What the task requires
Once you reach the line containing "theorem mload (o" in the entries below, write out that line and each one after it down to the line containing "theorem mfence : Statement .mfence := by", exactly and with nothing added.

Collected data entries
┌────────

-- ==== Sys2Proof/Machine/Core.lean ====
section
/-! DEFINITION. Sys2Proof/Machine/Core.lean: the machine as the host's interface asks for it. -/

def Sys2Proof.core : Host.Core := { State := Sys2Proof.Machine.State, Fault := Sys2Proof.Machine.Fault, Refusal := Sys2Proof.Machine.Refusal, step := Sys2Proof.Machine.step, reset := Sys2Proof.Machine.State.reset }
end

└────────
┌────────

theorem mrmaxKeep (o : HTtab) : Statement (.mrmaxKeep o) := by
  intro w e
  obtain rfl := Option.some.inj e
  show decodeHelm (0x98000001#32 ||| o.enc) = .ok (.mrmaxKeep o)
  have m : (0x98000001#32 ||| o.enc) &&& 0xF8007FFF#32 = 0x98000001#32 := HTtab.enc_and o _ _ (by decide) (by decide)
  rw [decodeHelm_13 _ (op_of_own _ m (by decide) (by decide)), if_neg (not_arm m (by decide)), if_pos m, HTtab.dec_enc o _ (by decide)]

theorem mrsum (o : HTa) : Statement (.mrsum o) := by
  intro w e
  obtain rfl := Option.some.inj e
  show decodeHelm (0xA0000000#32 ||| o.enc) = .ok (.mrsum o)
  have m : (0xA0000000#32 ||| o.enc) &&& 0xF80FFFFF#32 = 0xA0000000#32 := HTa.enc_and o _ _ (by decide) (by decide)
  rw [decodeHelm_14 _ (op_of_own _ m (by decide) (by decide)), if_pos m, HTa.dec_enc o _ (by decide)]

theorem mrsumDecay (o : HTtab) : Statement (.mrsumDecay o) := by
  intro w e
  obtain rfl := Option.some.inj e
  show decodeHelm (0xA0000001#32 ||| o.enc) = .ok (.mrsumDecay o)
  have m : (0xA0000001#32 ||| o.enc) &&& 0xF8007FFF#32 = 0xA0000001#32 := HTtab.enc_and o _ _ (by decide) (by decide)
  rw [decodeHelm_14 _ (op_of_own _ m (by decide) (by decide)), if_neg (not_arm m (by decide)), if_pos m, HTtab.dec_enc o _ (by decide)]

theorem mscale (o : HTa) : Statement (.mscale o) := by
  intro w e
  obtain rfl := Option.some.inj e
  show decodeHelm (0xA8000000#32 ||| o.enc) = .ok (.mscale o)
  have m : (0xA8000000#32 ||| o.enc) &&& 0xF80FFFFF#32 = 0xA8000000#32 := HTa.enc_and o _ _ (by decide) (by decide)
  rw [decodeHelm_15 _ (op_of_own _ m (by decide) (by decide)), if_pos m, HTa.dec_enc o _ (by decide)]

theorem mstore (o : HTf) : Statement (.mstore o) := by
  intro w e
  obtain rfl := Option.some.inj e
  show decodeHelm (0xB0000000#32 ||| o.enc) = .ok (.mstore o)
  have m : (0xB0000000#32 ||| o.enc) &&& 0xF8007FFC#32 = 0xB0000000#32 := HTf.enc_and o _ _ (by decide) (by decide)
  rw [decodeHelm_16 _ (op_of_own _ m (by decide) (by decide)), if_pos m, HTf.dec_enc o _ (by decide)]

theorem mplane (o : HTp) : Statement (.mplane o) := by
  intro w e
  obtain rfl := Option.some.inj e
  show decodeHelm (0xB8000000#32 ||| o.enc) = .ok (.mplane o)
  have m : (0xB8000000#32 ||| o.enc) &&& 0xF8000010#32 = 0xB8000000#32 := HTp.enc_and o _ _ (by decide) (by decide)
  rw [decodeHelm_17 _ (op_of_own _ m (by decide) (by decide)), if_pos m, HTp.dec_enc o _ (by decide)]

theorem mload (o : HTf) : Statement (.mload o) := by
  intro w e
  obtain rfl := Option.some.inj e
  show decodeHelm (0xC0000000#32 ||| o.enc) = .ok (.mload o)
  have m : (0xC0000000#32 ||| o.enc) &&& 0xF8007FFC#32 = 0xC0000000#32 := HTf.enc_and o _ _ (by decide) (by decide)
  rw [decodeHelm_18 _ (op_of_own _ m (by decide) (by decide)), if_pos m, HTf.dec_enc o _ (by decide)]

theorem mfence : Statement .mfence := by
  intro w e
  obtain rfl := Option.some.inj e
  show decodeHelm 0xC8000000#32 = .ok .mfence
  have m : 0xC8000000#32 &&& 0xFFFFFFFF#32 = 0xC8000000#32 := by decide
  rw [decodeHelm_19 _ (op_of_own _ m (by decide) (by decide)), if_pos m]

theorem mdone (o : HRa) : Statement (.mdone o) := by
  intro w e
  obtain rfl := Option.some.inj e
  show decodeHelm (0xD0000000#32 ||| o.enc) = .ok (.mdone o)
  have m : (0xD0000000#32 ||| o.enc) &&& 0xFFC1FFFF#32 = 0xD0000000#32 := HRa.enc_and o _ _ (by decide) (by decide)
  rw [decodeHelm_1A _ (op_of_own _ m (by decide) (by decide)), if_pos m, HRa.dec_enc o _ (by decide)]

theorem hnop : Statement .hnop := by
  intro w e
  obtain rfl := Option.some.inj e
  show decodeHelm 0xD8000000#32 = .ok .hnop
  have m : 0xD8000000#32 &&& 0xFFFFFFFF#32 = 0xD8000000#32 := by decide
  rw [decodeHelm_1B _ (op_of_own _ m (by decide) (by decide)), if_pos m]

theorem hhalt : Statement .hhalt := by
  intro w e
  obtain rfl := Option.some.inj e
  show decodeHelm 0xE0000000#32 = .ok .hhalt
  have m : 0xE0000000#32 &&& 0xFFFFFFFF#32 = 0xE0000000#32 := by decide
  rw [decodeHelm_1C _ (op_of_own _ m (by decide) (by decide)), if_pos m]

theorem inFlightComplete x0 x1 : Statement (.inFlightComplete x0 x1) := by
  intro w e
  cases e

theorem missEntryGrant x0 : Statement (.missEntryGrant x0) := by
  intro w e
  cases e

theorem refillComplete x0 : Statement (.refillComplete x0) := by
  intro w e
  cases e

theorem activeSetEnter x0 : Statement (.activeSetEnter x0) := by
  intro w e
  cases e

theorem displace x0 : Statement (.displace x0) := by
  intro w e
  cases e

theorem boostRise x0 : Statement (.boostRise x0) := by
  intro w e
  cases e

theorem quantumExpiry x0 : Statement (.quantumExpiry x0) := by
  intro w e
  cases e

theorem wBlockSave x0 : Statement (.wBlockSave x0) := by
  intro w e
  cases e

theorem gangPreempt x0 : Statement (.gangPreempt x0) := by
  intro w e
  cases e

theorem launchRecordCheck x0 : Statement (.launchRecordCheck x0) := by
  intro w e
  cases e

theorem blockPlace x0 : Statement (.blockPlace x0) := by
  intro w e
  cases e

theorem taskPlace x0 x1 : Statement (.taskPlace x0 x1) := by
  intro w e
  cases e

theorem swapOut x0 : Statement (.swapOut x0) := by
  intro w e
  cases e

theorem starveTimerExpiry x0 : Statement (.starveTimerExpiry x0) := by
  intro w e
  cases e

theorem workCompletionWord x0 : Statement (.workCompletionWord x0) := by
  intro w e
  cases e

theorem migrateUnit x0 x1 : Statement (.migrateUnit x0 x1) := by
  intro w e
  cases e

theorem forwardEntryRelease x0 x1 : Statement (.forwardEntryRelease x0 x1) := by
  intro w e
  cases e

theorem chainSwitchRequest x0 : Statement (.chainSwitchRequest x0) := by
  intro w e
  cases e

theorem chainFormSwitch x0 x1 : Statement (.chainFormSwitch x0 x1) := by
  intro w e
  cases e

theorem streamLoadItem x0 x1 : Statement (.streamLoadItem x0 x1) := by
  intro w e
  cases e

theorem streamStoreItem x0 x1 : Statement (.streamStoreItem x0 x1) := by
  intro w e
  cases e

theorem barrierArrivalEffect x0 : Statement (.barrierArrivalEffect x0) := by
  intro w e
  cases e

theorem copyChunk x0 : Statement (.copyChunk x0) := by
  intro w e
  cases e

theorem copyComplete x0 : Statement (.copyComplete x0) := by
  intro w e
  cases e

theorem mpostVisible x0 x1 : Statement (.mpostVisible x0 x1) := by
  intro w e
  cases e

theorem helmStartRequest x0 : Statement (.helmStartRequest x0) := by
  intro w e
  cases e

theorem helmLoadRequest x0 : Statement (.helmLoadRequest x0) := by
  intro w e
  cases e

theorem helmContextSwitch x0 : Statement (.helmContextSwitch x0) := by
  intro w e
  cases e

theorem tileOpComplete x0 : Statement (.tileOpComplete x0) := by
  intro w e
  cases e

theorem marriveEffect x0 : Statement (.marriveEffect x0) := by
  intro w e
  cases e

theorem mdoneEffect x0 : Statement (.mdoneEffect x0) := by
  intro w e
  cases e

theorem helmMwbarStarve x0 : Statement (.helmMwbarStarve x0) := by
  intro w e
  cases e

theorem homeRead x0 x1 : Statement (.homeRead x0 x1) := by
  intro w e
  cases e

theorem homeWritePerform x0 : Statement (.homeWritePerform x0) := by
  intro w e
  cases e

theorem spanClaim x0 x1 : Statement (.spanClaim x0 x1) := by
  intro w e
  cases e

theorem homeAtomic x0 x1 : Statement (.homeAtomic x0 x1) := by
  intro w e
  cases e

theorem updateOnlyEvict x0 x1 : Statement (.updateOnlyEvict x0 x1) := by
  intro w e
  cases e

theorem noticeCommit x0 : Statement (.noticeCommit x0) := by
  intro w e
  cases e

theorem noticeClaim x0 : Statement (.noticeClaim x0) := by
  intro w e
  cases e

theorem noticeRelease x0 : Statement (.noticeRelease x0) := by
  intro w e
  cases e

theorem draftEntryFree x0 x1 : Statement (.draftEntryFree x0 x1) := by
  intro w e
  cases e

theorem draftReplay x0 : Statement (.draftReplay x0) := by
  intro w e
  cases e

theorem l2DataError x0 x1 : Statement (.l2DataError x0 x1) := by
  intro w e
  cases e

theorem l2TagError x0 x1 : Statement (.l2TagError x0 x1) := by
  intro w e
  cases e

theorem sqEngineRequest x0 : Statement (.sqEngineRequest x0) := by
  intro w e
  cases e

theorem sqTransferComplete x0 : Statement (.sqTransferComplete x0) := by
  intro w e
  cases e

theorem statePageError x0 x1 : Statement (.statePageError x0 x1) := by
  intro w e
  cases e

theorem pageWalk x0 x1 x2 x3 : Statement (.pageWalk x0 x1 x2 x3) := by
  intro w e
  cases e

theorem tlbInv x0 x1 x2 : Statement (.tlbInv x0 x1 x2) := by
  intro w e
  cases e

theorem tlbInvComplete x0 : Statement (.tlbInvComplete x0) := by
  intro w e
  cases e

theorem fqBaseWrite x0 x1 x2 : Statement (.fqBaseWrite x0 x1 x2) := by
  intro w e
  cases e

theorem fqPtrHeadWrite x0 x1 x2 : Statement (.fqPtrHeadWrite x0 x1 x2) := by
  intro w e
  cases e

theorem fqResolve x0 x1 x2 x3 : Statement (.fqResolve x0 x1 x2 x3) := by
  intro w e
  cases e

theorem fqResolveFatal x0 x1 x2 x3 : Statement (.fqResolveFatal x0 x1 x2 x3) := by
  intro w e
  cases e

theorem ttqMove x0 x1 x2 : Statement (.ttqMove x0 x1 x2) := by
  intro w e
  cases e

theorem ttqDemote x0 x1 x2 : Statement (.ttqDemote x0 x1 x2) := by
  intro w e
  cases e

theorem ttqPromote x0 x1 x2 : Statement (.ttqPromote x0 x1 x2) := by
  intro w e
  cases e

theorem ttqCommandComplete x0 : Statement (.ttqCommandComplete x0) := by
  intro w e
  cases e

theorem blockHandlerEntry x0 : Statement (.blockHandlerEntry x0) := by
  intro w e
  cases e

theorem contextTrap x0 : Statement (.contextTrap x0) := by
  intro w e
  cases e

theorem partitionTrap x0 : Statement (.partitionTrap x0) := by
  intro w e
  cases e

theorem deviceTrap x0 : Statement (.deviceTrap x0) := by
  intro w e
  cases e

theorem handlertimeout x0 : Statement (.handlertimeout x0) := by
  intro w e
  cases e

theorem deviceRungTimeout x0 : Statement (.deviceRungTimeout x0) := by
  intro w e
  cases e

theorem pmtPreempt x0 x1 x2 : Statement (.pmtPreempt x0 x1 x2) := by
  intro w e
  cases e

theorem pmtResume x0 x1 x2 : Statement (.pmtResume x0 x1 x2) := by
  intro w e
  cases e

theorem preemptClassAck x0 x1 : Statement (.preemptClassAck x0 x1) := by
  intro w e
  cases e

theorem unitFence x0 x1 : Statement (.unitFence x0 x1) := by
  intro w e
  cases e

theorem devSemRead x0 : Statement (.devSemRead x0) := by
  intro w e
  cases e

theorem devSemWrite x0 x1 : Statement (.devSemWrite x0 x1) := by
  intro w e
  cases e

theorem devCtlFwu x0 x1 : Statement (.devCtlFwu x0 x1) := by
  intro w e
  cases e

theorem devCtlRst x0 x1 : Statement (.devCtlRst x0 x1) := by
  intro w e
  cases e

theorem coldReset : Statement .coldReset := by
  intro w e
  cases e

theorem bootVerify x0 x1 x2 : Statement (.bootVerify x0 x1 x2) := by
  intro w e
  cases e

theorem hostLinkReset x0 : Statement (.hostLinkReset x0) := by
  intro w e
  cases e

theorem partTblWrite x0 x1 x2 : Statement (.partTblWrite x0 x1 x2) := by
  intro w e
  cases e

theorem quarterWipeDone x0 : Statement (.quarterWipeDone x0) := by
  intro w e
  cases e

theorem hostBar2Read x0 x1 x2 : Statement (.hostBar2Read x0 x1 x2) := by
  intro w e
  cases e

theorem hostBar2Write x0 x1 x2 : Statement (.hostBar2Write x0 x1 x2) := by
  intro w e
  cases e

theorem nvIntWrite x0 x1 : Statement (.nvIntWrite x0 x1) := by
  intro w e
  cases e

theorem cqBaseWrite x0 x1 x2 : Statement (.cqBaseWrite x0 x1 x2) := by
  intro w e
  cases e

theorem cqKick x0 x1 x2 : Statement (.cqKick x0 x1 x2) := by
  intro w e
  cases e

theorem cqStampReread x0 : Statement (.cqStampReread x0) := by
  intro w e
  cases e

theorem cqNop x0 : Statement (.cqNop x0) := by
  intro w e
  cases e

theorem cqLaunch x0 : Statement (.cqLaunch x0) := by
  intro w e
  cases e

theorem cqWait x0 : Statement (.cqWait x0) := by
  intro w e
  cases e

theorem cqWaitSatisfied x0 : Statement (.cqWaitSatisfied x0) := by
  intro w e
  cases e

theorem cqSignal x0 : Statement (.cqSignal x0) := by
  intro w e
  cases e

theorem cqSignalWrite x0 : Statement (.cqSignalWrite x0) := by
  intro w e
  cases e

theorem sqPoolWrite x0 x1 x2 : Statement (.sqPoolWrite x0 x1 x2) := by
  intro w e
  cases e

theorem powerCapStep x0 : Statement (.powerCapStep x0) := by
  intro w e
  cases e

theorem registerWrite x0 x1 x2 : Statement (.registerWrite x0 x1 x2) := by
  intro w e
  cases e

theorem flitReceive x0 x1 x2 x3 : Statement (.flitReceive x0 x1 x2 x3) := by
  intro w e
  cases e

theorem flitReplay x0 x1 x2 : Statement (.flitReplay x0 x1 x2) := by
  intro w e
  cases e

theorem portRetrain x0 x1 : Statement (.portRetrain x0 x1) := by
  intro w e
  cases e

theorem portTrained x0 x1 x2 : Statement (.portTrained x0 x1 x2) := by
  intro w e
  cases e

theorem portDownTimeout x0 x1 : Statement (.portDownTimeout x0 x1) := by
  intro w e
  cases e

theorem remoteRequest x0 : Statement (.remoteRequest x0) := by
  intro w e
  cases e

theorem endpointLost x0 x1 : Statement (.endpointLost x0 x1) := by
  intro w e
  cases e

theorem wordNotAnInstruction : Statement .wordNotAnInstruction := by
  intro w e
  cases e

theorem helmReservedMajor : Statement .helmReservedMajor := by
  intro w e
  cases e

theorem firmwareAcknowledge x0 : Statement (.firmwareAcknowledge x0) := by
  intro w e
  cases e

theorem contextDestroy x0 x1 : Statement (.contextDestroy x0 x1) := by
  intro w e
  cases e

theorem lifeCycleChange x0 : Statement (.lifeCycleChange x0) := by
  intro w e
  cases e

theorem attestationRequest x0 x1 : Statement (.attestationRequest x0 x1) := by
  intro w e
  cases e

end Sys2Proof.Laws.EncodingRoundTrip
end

└────────

Answer section
theorem mload (o : HTf) : Statement (.mload o) := by
  intro w e
  obtain rfl := Option.some.inj e
  show decodeHelm (0xC0000000#32 ||| o.enc) = .ok (.mload o)
  have m : (0xC0000000#32 ||| o.enc) &&& 0xF8007FFC#32 = 0xC0000000#32 := HTf.enc_and o _ _ (by decide) (by decide)
  rw [decodeHelm_18 _ (op_of_own _ m (by decide) (by decide)), if_pos m, HTf.dec_enc o _ (by decide)]

theorem mfence : Statement .mfence := by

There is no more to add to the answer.